THE TASK: Your task is to repeat exactly the lines below between the line holding "s.now + 350" and the line holding "after it. -/", inclusive, and only those.
________
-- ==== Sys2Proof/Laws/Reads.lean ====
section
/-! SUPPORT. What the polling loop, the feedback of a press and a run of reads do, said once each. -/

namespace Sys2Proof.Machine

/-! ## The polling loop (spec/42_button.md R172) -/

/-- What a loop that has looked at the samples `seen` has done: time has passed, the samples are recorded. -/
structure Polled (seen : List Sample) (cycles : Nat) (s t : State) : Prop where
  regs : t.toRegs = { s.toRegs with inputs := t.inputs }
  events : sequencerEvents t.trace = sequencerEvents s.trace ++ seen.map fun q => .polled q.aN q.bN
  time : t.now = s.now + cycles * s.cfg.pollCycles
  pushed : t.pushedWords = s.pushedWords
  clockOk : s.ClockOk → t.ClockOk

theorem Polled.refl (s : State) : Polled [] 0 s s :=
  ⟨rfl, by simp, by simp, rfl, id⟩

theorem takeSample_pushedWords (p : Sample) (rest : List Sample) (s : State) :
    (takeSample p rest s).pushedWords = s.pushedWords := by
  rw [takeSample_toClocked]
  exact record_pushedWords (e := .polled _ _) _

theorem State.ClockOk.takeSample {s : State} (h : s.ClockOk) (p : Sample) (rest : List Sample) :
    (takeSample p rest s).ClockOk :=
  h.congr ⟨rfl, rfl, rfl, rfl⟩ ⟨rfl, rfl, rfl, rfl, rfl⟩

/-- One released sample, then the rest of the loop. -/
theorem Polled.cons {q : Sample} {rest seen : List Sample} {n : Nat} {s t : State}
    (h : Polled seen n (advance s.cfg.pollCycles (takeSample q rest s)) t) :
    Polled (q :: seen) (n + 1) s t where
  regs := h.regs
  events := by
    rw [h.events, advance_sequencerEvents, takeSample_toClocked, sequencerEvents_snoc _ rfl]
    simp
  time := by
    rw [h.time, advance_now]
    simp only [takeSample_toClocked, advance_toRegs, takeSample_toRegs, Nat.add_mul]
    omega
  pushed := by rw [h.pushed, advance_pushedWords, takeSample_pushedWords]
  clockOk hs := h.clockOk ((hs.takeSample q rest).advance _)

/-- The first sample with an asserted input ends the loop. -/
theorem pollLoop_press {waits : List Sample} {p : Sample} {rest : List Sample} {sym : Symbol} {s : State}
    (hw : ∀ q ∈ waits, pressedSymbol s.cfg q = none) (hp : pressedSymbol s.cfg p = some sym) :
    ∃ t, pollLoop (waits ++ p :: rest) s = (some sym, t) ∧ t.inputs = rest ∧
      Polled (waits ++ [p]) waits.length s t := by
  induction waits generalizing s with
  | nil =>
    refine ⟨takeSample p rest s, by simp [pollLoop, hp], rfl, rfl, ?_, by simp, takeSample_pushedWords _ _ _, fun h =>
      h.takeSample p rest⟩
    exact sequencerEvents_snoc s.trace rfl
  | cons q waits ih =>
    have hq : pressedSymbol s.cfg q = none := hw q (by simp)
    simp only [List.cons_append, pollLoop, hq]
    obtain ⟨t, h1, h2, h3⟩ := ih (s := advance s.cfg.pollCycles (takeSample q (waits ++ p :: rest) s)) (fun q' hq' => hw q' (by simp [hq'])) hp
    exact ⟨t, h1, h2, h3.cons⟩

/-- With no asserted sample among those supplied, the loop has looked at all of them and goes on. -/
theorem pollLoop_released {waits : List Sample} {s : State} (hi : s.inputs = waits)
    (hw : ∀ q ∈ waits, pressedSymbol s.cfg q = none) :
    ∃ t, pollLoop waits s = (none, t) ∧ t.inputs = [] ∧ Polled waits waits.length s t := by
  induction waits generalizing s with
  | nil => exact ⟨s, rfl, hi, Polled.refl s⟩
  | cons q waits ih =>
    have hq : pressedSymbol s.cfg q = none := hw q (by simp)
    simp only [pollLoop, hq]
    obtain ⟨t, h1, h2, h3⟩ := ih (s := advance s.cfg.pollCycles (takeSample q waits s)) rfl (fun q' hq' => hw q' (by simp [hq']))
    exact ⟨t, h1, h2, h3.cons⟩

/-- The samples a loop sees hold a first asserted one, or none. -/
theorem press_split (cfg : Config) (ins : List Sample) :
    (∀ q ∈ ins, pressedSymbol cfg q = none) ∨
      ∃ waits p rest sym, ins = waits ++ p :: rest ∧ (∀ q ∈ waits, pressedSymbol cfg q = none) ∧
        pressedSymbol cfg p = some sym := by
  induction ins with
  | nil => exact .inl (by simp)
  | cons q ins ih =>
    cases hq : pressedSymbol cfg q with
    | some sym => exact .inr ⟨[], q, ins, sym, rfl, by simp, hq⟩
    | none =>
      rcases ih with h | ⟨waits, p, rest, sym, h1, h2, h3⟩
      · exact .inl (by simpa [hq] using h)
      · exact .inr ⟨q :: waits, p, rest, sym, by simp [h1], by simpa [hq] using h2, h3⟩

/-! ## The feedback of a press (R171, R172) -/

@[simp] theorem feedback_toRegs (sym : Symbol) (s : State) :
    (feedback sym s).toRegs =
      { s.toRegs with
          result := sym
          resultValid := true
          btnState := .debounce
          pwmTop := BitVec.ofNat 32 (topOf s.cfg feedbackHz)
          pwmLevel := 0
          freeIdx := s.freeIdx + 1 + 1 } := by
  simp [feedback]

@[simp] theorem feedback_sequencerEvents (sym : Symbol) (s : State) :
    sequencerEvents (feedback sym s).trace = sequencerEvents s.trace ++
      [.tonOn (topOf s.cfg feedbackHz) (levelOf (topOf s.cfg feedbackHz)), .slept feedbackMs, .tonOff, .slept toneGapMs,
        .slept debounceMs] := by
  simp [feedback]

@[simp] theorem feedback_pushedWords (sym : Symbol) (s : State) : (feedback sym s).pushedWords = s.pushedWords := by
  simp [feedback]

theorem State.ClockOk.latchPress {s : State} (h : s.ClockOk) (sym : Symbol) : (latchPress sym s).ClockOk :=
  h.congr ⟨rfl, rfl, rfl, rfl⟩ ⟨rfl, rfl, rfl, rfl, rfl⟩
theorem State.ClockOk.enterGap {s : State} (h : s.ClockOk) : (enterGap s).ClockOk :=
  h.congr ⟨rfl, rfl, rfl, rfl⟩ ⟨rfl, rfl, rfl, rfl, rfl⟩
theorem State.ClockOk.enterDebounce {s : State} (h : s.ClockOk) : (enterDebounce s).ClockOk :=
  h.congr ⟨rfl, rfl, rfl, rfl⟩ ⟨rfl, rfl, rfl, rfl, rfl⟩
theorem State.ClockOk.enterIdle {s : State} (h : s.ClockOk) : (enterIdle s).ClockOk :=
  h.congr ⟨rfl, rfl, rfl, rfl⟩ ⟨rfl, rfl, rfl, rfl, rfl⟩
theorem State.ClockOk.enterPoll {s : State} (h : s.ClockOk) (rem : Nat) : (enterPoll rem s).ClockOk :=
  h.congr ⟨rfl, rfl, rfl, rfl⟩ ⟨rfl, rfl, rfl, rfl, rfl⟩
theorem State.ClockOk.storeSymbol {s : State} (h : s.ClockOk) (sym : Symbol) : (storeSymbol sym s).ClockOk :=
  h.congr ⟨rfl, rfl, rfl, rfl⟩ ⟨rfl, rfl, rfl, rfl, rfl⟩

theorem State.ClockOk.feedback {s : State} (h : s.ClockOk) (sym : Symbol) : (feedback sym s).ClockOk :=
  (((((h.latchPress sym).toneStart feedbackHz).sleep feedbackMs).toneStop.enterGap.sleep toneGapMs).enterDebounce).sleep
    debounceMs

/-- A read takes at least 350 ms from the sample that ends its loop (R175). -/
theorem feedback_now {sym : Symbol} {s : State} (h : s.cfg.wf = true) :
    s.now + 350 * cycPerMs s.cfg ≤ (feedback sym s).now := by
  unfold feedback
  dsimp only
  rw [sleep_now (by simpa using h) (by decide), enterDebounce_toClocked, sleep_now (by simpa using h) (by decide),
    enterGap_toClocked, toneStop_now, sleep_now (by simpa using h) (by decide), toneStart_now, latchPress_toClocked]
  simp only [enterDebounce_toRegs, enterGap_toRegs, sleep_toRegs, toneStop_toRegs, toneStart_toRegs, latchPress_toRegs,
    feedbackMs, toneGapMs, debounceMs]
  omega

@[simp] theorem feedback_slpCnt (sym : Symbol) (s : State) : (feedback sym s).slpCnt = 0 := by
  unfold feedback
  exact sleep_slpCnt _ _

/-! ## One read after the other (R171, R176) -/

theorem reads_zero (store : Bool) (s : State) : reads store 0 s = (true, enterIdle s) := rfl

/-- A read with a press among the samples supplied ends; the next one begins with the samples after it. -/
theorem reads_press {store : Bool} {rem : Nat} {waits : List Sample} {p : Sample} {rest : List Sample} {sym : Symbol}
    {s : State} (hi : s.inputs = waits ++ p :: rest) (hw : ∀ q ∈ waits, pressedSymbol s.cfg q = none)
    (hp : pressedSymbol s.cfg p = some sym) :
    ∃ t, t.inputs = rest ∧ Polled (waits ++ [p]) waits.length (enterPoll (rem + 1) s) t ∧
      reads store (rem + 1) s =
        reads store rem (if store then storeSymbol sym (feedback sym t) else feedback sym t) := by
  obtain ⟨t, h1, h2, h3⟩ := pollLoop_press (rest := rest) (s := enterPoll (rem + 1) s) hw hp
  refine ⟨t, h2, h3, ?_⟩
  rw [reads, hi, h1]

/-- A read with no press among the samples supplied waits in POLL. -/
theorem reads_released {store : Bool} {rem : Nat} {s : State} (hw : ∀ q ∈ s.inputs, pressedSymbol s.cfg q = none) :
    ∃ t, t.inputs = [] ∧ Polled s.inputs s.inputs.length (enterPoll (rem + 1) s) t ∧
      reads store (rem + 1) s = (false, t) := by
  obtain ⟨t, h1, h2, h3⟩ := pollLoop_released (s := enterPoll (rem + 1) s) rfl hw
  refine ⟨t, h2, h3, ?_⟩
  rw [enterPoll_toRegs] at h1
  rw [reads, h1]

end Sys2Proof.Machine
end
________
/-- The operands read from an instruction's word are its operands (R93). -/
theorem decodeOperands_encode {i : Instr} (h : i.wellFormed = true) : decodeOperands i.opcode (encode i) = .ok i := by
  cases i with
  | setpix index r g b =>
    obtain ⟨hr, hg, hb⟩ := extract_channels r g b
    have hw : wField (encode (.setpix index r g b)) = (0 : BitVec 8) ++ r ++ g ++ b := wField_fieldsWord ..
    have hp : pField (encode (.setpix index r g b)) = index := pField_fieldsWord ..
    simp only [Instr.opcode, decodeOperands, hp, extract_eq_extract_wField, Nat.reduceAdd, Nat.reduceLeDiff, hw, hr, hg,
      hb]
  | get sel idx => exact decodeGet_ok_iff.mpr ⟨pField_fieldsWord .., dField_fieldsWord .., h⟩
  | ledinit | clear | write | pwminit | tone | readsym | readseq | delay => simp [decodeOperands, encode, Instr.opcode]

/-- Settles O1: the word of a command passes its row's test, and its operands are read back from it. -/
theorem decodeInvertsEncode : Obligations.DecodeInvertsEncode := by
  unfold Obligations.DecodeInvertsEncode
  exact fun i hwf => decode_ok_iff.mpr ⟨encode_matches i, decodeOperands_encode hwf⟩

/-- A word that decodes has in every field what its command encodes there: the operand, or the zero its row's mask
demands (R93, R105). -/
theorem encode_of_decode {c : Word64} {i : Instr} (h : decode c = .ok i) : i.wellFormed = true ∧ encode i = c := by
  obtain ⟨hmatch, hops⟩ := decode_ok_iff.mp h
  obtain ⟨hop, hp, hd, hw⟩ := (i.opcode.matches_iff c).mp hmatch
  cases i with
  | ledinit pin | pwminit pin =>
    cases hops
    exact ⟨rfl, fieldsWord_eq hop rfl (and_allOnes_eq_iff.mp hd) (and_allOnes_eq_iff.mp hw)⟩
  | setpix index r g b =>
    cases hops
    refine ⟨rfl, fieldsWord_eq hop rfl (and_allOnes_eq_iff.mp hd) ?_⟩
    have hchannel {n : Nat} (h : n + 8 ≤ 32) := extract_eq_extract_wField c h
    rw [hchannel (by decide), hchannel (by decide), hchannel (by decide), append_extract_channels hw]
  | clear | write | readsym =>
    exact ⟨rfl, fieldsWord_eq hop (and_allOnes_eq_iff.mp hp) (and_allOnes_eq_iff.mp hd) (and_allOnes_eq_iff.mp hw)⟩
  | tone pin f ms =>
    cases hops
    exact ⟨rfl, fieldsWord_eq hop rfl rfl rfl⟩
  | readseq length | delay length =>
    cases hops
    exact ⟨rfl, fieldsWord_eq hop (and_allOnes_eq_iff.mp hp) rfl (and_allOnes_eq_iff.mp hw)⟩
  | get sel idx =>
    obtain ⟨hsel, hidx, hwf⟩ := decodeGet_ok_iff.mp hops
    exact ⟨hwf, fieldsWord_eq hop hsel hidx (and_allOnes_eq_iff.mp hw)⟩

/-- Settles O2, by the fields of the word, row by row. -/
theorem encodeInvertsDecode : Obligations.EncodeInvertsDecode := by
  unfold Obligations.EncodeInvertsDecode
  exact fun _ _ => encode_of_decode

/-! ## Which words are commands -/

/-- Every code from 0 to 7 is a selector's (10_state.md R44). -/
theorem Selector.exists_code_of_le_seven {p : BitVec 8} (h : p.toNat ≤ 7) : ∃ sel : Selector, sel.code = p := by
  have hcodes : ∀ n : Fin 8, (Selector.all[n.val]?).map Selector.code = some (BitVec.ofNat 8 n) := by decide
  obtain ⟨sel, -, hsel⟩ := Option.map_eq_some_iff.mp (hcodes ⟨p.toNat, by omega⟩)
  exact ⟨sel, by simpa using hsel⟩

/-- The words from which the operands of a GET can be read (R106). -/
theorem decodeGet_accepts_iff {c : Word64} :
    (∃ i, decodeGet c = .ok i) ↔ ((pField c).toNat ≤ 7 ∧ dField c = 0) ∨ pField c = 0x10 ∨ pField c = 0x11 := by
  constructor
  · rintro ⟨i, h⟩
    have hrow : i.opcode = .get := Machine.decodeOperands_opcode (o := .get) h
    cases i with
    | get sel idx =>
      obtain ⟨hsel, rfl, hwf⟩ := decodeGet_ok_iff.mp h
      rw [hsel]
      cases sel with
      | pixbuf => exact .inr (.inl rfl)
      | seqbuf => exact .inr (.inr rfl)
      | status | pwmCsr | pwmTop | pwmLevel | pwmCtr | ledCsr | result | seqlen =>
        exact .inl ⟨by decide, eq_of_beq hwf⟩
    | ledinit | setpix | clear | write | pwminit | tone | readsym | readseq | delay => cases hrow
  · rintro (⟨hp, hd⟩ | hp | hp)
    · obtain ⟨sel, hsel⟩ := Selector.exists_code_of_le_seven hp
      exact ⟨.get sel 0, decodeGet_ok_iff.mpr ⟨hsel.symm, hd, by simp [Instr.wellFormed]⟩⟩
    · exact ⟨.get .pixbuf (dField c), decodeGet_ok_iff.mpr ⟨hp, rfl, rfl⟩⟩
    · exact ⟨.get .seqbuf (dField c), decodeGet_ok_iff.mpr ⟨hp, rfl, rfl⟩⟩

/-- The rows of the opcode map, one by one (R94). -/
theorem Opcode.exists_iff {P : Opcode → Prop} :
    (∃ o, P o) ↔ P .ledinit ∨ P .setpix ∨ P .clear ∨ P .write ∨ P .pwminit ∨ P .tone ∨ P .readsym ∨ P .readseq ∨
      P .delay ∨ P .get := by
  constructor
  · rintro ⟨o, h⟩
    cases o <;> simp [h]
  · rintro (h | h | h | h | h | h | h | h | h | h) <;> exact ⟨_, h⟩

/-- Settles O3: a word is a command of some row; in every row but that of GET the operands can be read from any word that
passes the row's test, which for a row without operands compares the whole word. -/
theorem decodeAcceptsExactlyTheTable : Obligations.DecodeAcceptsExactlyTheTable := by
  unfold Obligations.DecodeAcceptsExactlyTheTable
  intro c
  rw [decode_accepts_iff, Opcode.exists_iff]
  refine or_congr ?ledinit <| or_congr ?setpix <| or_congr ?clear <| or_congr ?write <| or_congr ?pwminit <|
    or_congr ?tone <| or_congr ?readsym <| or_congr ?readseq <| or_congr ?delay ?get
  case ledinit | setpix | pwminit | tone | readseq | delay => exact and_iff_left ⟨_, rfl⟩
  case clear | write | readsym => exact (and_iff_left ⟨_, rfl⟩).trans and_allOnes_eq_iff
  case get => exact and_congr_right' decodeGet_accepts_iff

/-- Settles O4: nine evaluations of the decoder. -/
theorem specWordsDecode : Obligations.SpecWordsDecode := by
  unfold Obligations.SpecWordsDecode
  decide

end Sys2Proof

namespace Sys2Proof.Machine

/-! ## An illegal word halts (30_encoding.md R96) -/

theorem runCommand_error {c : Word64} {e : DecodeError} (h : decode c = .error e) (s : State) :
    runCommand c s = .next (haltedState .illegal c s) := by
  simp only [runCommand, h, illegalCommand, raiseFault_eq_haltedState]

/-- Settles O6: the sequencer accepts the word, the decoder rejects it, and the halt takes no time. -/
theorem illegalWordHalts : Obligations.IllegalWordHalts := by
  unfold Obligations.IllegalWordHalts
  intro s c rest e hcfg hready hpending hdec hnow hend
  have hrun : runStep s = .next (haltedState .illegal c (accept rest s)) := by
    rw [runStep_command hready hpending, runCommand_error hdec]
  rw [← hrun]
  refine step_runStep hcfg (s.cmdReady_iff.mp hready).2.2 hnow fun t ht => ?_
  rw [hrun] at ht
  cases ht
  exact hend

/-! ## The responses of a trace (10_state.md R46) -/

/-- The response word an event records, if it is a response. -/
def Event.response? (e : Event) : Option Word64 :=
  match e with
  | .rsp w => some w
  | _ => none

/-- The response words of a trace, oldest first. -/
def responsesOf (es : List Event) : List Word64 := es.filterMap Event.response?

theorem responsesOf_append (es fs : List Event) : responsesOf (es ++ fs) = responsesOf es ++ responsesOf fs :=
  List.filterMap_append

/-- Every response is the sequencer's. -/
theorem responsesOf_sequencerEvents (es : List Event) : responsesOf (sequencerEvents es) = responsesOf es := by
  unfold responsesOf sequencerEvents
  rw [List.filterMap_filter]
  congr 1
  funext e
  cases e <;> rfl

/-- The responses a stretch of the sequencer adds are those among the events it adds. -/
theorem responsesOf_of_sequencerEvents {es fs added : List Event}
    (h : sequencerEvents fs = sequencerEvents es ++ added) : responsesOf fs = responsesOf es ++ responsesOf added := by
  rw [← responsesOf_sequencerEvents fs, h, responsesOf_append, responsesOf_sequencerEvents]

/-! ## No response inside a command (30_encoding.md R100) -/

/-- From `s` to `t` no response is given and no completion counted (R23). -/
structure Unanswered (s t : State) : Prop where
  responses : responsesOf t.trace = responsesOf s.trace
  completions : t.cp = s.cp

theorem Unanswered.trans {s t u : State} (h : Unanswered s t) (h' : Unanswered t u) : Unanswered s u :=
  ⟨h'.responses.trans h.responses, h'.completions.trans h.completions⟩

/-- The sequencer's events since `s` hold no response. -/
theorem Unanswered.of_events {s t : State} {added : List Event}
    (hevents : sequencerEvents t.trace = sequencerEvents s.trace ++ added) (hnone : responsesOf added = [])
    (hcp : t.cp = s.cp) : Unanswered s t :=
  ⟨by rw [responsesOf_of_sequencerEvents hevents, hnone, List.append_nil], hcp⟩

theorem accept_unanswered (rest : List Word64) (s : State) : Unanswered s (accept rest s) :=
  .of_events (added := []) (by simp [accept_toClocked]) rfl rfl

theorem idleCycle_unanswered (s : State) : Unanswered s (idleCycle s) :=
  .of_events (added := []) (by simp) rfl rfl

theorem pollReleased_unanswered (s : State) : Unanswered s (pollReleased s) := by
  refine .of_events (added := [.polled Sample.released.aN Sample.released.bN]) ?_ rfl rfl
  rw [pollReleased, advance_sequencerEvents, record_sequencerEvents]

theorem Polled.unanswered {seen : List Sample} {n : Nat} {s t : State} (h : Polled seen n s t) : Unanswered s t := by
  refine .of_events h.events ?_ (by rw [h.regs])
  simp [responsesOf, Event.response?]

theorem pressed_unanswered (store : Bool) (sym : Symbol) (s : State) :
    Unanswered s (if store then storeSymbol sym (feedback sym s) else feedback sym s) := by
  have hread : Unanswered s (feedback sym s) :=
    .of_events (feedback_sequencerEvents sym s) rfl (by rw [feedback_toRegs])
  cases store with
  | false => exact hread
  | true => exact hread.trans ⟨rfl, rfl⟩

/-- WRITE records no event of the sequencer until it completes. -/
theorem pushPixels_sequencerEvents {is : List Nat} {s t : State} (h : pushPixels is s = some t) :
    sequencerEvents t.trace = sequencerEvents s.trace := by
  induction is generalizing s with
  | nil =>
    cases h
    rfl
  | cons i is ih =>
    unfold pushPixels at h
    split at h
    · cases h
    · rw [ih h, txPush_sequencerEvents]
________
ANSWER FOR THE TASK:
    s.now + 350 * cycPerMs s.cfg ≤ (feedback sym s).now := by
  unfold feedback
  dsimp only
  rw [sleep_now (by simpa using h) (by decide), enterDebounce_toClocked, sleep_now (by simpa using h) (by decide),
    enterGap_toClocked, toneStop_now, sleep_now (by simpa using h) (by decide), toneStart_now, latchPress_toClocked]
  simp only [enterDebounce_toRegs, enterGap_toRegs, sleep_toRegs, toneStop_toRegs, toneStart_toRegs, latchPress_toRegs,
    feedbackMs, toneGapMs, debounceMs]
  omega

@[simp] theorem feedback_slpCnt (sym : Symbol) (s : State) : (feedback sym s).slpCnt = 0 := by
  unfold feedback
  exact sleep_slpCnt _ _

/-! ## One read after the other (R171, R176) -/

theorem reads_zero (store : Bool) (s : State) : reads store 0 s = (true, enterIdle s) := rfl

/-- A read with a press among the samples supplied ends; the next one begins with the samples after it. -/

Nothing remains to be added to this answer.